Word for word, restate the lines of the material below from its first line through the one containing "theorem rowReq_group0 (b". Omit the rest.

Start of Supplied data

-- ==== Sys2Proof/Laws/Requests.lean ====
section
/-! SUPPORT. A row of the table that writes an object: from the request to the object's own write and the answer. -/

namespace Sys2Proof.Machine

set_option linter.unusedTactic false
set_option linter.unreachableTactic false
set_option linter.unusedSimpArgs false
set_option linter.unusedVariables false
set_option linter.unnecessarySeqFocus false

theorem rowReq_group0 (b tag ix sub el len : Nat) (table : Bool) : (rowReq (.mbx b) tag 0 ix sub el len table).group = 0 := rfl

theorem finish_plain {s : State} {b : Nat} {r : Req} {d : Payload} {u : State} {p : Principal} (hs : s.season ≠ .spring) (h0 : s.role = 0)
    (hop : r.op = 2) (hg : r.group = 0) {i : Option Nat}
    (hw : writePlain (ctxAt s (.mbx b) p r 0 s.tod) s r d (roomOf (.mbx b) r) = (0, 0, u, i)) :
    finish s (.mbx b) p r d 0 = reply u (.mbx b) 0 (respond r 0 (instantData i).1 (instantData i).2) := by
  have hc : carryOut s (.mbx b) p r d 0 s.tod (roomOf (.mbx b) r) =
      ⟨respond r 0 (instantData i).1 (instantData i).2, u, [⟨r, d⟩], i⟩ := by
    unfold carryOut
    simp only [hop, hg, hw]
    rfl
  unfold finish
  rw [hc]
  simp [hs, h0]

theorem rowReq_flags (b tag ix sub el len : Nat) (table : Bool) :
    (rowReq (.mbx b) tag 0 ix sub el len table).whole = false ∧ (rowReq (.mbx b) tag 0 ix sub el len table).shadow = false := by
  unfold rowReq Req.whole Req.shadow
  dsimp only
  split <;> decide

theorem rowReq_count (b tag ix sub el len : Nat) (table : Bool) : (rowReq (.mbx b) tag 0 ix sub el len table).count ≤ 1 := by
  cases table
  · exact Nat.zero_le 1
  · exact Nat.le_refl 1

theorem rowWrites {s : State} {p : Principal} {b tag ix sub el len : Nat} {table : Bool} {a : Attr} {d : Payload} (ha : attrOf ix sub = some a) :
    elementWrites s p (rowReq (.mbx b) tag 0 ix sub el len table) d 0 = [rowField ix sub el len a d] := by
  have hc := rowReq_count b tag ix sub el len table
  have h2 : attrOf (rowReq (.mbx b) tag 0 ix sub el len table).index (rowReq (.mbx b) tag 0 ix sub el len table).sub = some a := ha
  unfold elementWrites
  simp only [h2, hc, if_true]
  rfl

theorem firstAbort_zeros : firstAbort [0] = 0 ∧ firstAbort [0, 0] = 0 := by decide

theorem writePlain_row {s : State} {b tag ix sub el len : Nat} {table : Bool} {a : Attr} {d : Payload} {t u : State}
    (h : Admits s b (rowReq (.mbx b) tag 0 ix sub el len table) d) (ha : attrOf ix sub = some a) (hix : ix ≠ 0x1030)
    (ho : objectWrite (rowCtx s b (rowReq (.mbx b) tag 0 ix sub el len table)) s (rowField ix sub el len a d) = (0, t))
    (hr : recordCheck s t ix el [sub] = (0, u)) :
    ∃ i, writePlain (ctxAt s (.mbx b) (s.principal (.mbx b)) (rowReq (.mbx b) tag 0 ix sub el len table) 0 s.tod) s
      (rowReq (.mbx b) tag 0 ix sub el len table) d (roomOf (.mbx b) (rowReq (.mbx b) tag 0 ix sub el len table)) = (0, 0, u, i) := by
  have hp := h.prelim
  have hf := h.fields _ (by rw [rowWrites ha]; exact List.mem_singleton.mpr rfl)
  have hw : ∀ p, elementWrites s p (rowReq (.mbx b) tag 0 ix sub el len table) d 0 = [rowField ix sub el len a d] := fun p => rowWrites ha
  have hg := h.range
  rw [hw] at hg
  have hot := h.waits
  have hfl := rowReq_flags b tag ix sub el len table
  have hcnt := rowReq_count b tag ix sub el len table
  have hi : (rowReq (.mbx b) tag 0 ix sub el len table).index = ix := rfl
  generalize rowReq (.mbx b) tag 0 ix sub el len table = r at *
  have hm : max 1 r.count = 1 := by omega
  have hfs : objectWrites (rowCtx s b r) [rowField ix sub el len a d] s = (0, t) := by
    unfold objectWrites
    rw [ho]
    rfl
  have hnow : writeNow (rowCtx s b r) s [rowField ix sub el len a d] = (0, u) := by
    unfold writeNow
    simp only [List.map_cons, List.map_nil, hf, hg, firstAbort_zeros]
    rw [if_neg (by simp), hfs]
    show (match recordChecks s [(ix, el, [sub])] t with
      | (0, u) => (0, u)
      | (a, _) => (a, s) : Nat × State) = (0, u)
    unfold recordChecks
    rw [hr]
    rfl
  have hall : writeAll (rowCtx s b r) s [rowField ix sub el len a d] = (0, u) := by
    unfold writeAll
    rw [hnow]
    simp only [hot, Bool.false_and, Bool.false_eq_true, if_false, ne_eq, not_true_eq_false]
  have hrun : writeRun (rowCtx s b r) r d [0] s = (0, 0, u) := by
    unfold writeRun
    rw [hw, hall]
    rfl
  unfold writePlain
  simp only [wholeMix, hfl.1, Bool.false_and, Bool.false_eq_true, and_false, if_false]
  change ∃ i, (if writePrelim s (rowCtx s b r) r d (roomOf (.mbx b) r) ≠ 0 then (_, 0, s, none)
    else if r.index = 0x1030 then _
    else match writeRun (rowCtx s b r) r d (List.range (max 1 r.count)) s with
      | (b1, i, t) => (b1, i, t, writeInstant s (rowCtx s b r) r) : Nat × Nat × State × Option Nat) = (0, 0, u, i)
  rw [hp, hm, hi, if_neg (by decide), if_neg hix, show List.range 1 = [0] from rfl, hrun]
  exact ⟨_, rfl⟩

theorem writeRow_enter {s : State} {b : Nat} {r : Req} {d : Payload} (h : Admits s b r d) (hop : r.op = 2) :
    writeRow s (.mbx b) r d = finish s (.mbx b) (s.principal (.mbx b)) r d 0 := by
  have hv : chanValid s (.mbx b) = true := by simp [chanValid, h.box]
  have he : enter s (.mbx b) (s.principal (.mbx b)) r d 0 = finish s (.mbx b) (s.principal (.mbx b)) r d 0 := by
    unfold enter
    have : s.isProtected = false := by simp [State.isProtected, h.solo]
    simp [this, h.free, h.behind]
  unfold writeRow
  simp only [chanIsDtp, hv, Bool.not_true, Bool.or_self, Bool.false_eq_true, false_or, if_false]
  split
  · simp [h.runs, h.message, he]
  · rename_i hi
    unfold dictDeliver takeRequest
    simp [hv, h.runs, h.message, dtpClosed, hi, he]

/-- A row's WRITE that passes its checks (R37, R49): the object's own write, what the record as a whole sets off, and the answer. -/
theorem writeRow_accepted {s : State} {b tag ix sub el len : Nat} {table : Bool} {a : Attr} {d : Payload} {t u : State}
    (h : Admits s b (rowReq (.mbx b) tag 0 ix sub el len table) d) (ha : attrOf ix sub = some a) (hix : ix ≠ 0x1030)
    (ho : objectWrite (rowCtx s b (rowReq (.mbx b) tag 0 ix sub el len table)) s (rowField ix sub el len a d) = (0, t))
    (hr : recordCheck s t ix el [sub] = (0, u)) :
    ∃ x, writeRow s (.mbx b) (rowReq (.mbx b) tag 0 ix sub el len table) d = reply u (.mbx b) 0 x := by
  obtain ⟨i, hw⟩ := writePlain_row h ha hix ho hr
  rw [writeRow_enter h rfl]
  exact ⟨_, finish_plain h.season h.solo rfl rfl hw⟩

theorem Told.replyBox (u : State) (b q : Nat) (x : Resp) : Told u (reply u (.mbx b) q x) := by
  unfold reply
  exact Told.ite (Told.refl u) ((Told.refl u).mailResponse _ _)

theorem writePlain_refused {s : State} {b tag ix sub el len : Nat} {table : Bool} {a : Attr} {d : Payload} {e : Nat} {t : State}
    (h : Admits s b (rowReq (.mbx b) tag 0 ix sub el len table) d) (ha : attrOf ix sub = some a) (hix : ix ≠ 0x1030) (he : e ≠ 0)
    (ho : objectWrite (rowCtx s b (rowReq (.mbx b) tag 0 ix sub el len table)) s (rowField ix sub el len a d) = (e, t)) :
    ∃ i, writePlain (ctxAt s (.mbx b) (s.principal (.mbx b)) (rowReq (.mbx b) tag 0 ix sub el len table) 0 s.tod) s
      (rowReq (.mbx b) tag 0 ix sub el len table) d (roomOf (.mbx b) (rowReq (.mbx b) tag 0 ix sub el len table)) = (e, 0, t, i) := by
  have hp := h.prelim
  have hf := h.fields _ (by rw [rowWrites ha]; exact List.mem_singleton.mpr rfl)
  have hw : ∀ p, elementWrites s p (rowReq (.mbx b) tag 0 ix sub el len table) d 0 = [rowField ix sub el len a d] := fun p => rowWrites ha
  have hg := h.range
  rw [hw] at hg
  have hot := h.waits
  have hfl := rowReq_flags b tag ix sub el len table
  have hcnt := rowReq_count b tag ix sub el len table
  have hi : (rowReq (.mbx b) tag 0 ix sub el len table).index = ix := rfl
  generalize rowReq (.mbx b) tag 0 ix sub el len table = r at *
  have hm : max 1 r.count = 1 := by omega
  obtain ⟨e, rfl⟩ : ∃ n, e = n + 1 := ⟨e - 1, by omega⟩
  have hfs : objectWrites (rowCtx s b r) [rowField ix sub el len a d] s = (e + 1, t) := by
    unfold objectWrites
    rw [ho] <;> rfl
  have hnow : writeNow (rowCtx s b r) s [rowField ix sub el len a d] = (e + 1, t) := by
    unfold writeNow
    simp only [List.map_cons, List.map_nil, hf, hg, firstAbort_zeros]
    rw [if_neg (by simp), hfs]
    rfl
  have hall : writeAll (rowCtx s b r) s [rowField ix sub el len a d] = (e + 1, t) := by
    unfold writeAll
    rw [hnow]
    rfl
  have hrun : writeRun (rowCtx s b r) r d [0] s = (e + 1, 0, t) := by
    unfold writeRun
    rw [hw, hall] <;> rfl
  unfold writePlain
  simp only [wholeMix, hfl.1, Bool.false_and, Bool.false_eq_true, and_false, if_false]
  change ∃ i, (if writePrelim s (rowCtx s b r) r d (roomOf (.mbx b) r) ≠ 0 then (_, 0, s, none)
    else if r.index = 0x1030 then _
    else match writeRun (rowCtx s b r) r d (List.range (max 1 r.count)) s with
      | (b1, i, t) => (b1, i, t, writeInstant s (rowCtx s b r) r) : Nat × Nat × State × Option Nat) = (e + 1, 0, t, i)
  rw [hp, hm, hi, if_neg (by decide), if_neg hix, show List.range 1 = [0] from rfl, hrun]
  exact ⟨_, rfl⟩

theorem finish_refusedRow {s : State} {b : Nat} {r : Req} {d : Payload} {t : State} {e : Nat} (he : e ≠ 0) (hr : r.count ≤ 1) (h0 : s.role = 0)
    (hop : r.op = 2) (hg : r.group = 0) {p : Principal} {i : Option Nat}
    (hw : writePlain (ctxAt s (.mbx b) p r 0 s.tod) s r d (roomOf (.mbx b) r) = (e, 0, t, i)) :
    finish s (.mbx b) p r d 0 = reply t (.mbx b) 0 (respond r e 0 0) := by
  have hc : carryOut s (.mbx b) p r d 0 s.tod (roomOf (.mbx b) r) = ⟨respond r e 0 0, t, [], i⟩ := by
    unfold carryOut
    simp only [hop, hg, hw]
    rw [if_neg (by simp), if_neg he, if_neg (by omega)]
    simp
  unfold finish
  rw [hc]
  have : (respond r e 0 0).abort = e := rfl
  dsimp only
  rw [if_neg (by rw [this]; tauto), if_neg (by rw [h0]; decide)]

/-- A row's WRITE that the object itself refuses (R37, R49): the answer carries the abort, and only what the refusal itself does remains. -/
theorem writeRow_refused {s : State} {b tag ix sub el len : Nat} {table : Bool} {a : Attr} {d : Payload} {e : Nat} {t : State}
    (h : Admits s b (rowReq (.mbx b) tag 0 ix sub el len table) d) (ha : attrOf ix sub = some a) (hix : ix ≠ 0x1030) (he : e ≠ 0)
    (ho : objectWrite (rowCtx s b (rowReq (.mbx b) tag 0 ix sub el len table)) s (rowField ix sub el len a d) = (e, t)) :
    writeRow s (.mbx b) (rowReq (.mbx b) tag 0 ix sub el len table) d =
      reply t (.mbx b) 0 (respond (rowReq (.mbx b) tag 0 ix sub el len table) e 0 0) := by
  obtain ⟨i, hw⟩ := writePlain_refused h ha hix he ho
  rw [writeRow_enter h rfl]
  exact finish_refusedRow he (rowReq_count b tag ix sub el len table) h.solo rfl rfl hw

theorem attr_facts {ix sub : Nat} {x : Bool × Bool × EffectClass} (h : (attrOf ix sub).map (fun a => (a.counter, a.amark, a.effect)) = some x) :
    ∃ a, attrOf ix sub = some a ∧ a.counter = x.1 ∧ a.amark = x.2.1 ∧ a.effect = x.2.2 := by
  obtain ⟨a, h1, h2⟩ := Option.map_eq_some_iff.1 h
  exact ⟨a, h1, by rw [← h2], by rw [← h2], by rw [← h2]⟩

theorem attr_2101 : (attrOf 0x2101 0).map (fun a => (a.counter, a.amark, a.effect)) = some (false, false, .mixFrame) := by decide +kernel
theorem attr_2200_1 : (attrOf 0x2200 1).map (fun a => (a.counter, a.amark, a.effect)) = some (false, false, .immediate) := by decide +kernel

theorem objectWrite_2 {c : WCtx} {s : State} {w : FieldWrite} (h : w.ix / 4096 = 2) : objectWrite c s w = write2 c s w := by
  simp only [objectWrite, h]

theorem slice_num {v len : Nat} (h : v < 256 ^ min len 4096) : slice (.num v) 0 (min len 4096) = .num v := by
  simp only [slice, pow_zero, Nat.div_one]
  rw [Nat.mod_eq_of_lt h]

theorem legState_refused {s : State} {b tag l v e : Nat} (h : Admits s b (rowReq (.mbx b) tag 0 0x2101 0 l 1 true) (.num v)) (hv : v < 256)
    (hst : (s.leg l).stage ≠ .releasing) (he : e ≠ 0) (hw : legStateWrite s l v = (e, s)) :
    writeElement s (.mbx b) tag 0 0x2101 0 l 1 (.num v) =
      reply s (.mbx b) 0 (respond (rowReq (.mbx b) tag 0 0x2101 0 l 1 true) e 0 0) := by
  obtain ⟨a, ha, hc, hm, -⟩ := attr_facts attr_2101
  refine writeRow_refused h ha (by decide) he ?_
  unfold rowField
  rw [slice_num (by simpa using hv), objectWrite_2]
  · unfold write2
    have hp : legPre s 0x2101 l a.amark a.counter = 0 := by
      unfold legPre
      rw [hc, hm]
      simp [hst]
    simp only [hp, Payload.value]
    show legStateAt _ s l v = (e, s)
    unfold legStateAt
    rw [hw]
    simp [he]
  · norm_num

theorem exists_none {ix sub : Nat} (h : 0xF000 ≤ ix ∨ rowsOf ix = []) : existsAbort ix sub = 0x01010001 := by
  unfold existsAbort
  rw [if_pos (by simpa using h)]
  rfl

theorem readServe_none (s : State) (ch : Chan) (p : Principal) {r : Req} (h : 0xF000 ≤ r.index ∨ rowsOf r.index = []) :
    readServe s ch p r = (respond r 0x01010001 0 0, s) := by
  unfold readServe readAbort
  rw [exists_none h]
  rfl

theorem finish_refused {s : State} {ch : Chan} {p : Principal} {r : Req} {d : Payload} {seq a v n : Nat} (ha : a ≠ 0)
    (hc : carryOut s ch p r d seq s.tod (roomOf ch r) = ⟨respond r a v n, s, [], none⟩) :
    finish s ch p r d seq = reply s ch seq (respond r a v n) := by
  unfold finish
  rw [hc]
  have : (respond r a v n).abort = a := rfl
  dsimp only
  rw [if_neg (by rw [this]; tauto)]
  have hd : doneBodies s ⟨respond r a v n, s, [], none⟩ = [] := rfl
  rw [hd]
  congr 1
  split <;> rfl

theorem writePlain_none (c : WCtx) (s : State) {r : Req} (d : Payload) (room : Nat) (h : 0xF000 ≤ r.index ∨ rowsOf r.index = []) :
    writePlain c s r d room = (0x01010001, 0, s, none) := by
  have : ∀ c, writePrelim s c r d room = 0x01010001 := by
    intro c
    unfold writePrelim
    rw [exists_none h]
    rfl
  unfold writePlain
  simp only [this]
  rfl

theorem carryOut_none (s : State) (ch : Chan) (p : Principal) {r : Req} (d : Payload) (seq acc room : Nat)
    (h : 0xF000 ≤ r.index ∨ rowsOf r.index = []) (ho : r.op = 1 ∨ r.op = 3 ∨ (r.op = 2 ∧ r.group = 0 ∧ r.indirect = false)) :
    carryOut s ch p r d seq acc room = ⟨respond r 0x01010001 0 (if r.op = 2 ∧ 1 < r.count then 4 else 0), s, [], none⟩ := by
  unfold carryOut
  rcases ho with ho | ho | ⟨ho, hg, -⟩
  · simp only [ho, readServe_none s ch p h]
    rfl
  · simp only [ho, describeServe, exists_none h]
    rfl
  · simp only [ho, hg, writePlain_none _ s d room h]
    by_cases hc : 1 < r.count <;> simp [hc]

theorem reply_mbx_seq {ch : Chan} (h : (chanMailbox ch).isSome = true) (s : State) (q q' : Nat) (x : Resp) : reply s ch q x = reply s ch q' x := by
  cases ch
  · rfl
  · cases h
  · rfl
  · rfl

theorem indirect_mbx {ch : Chan} {r : Req} (h : messageAbort ch r = 0) (hi : r.indirect = true) :
    (chanMailbox ch).isSome = true ∧ r.op ≤ 2 := by
  unfold messageAbort at h
  simp only [hi] at h
  by_contra hn
  split at h
  · cases h
  split at h
  · cases h
  split at h
  · cases h
  split at h
  · cases h
  split at h
  · cases h
  split at h
  · cases h
  rename_i a b
  apply hn
  constructor
  · cases hm : chanMailbox ch
    · simp [hm] at b
    · rfl
  · simp at a
    omega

End of Supplied data

Result of this exercise
-- ==== Sys2Proof/Laws/Requests.lean ====
section
/-! SUPPORT. A row of the table that writes an object: from the request to the object's own write and the answer. -/

namespace Sys2Proof.Machine

set_option linter.unusedTactic false
set_option linter.unreachableTactic false
set_option linter.unusedSimpArgs false
set_option linter.unusedVariables false
set_option linter.unnecessarySeqFocus false

theorem rowReq_group0 (b tag ix sub el len : Nat) (table : Bool) : (rowReq (.mbx b) tag 0 ix sub el len table).group = 0 := rfl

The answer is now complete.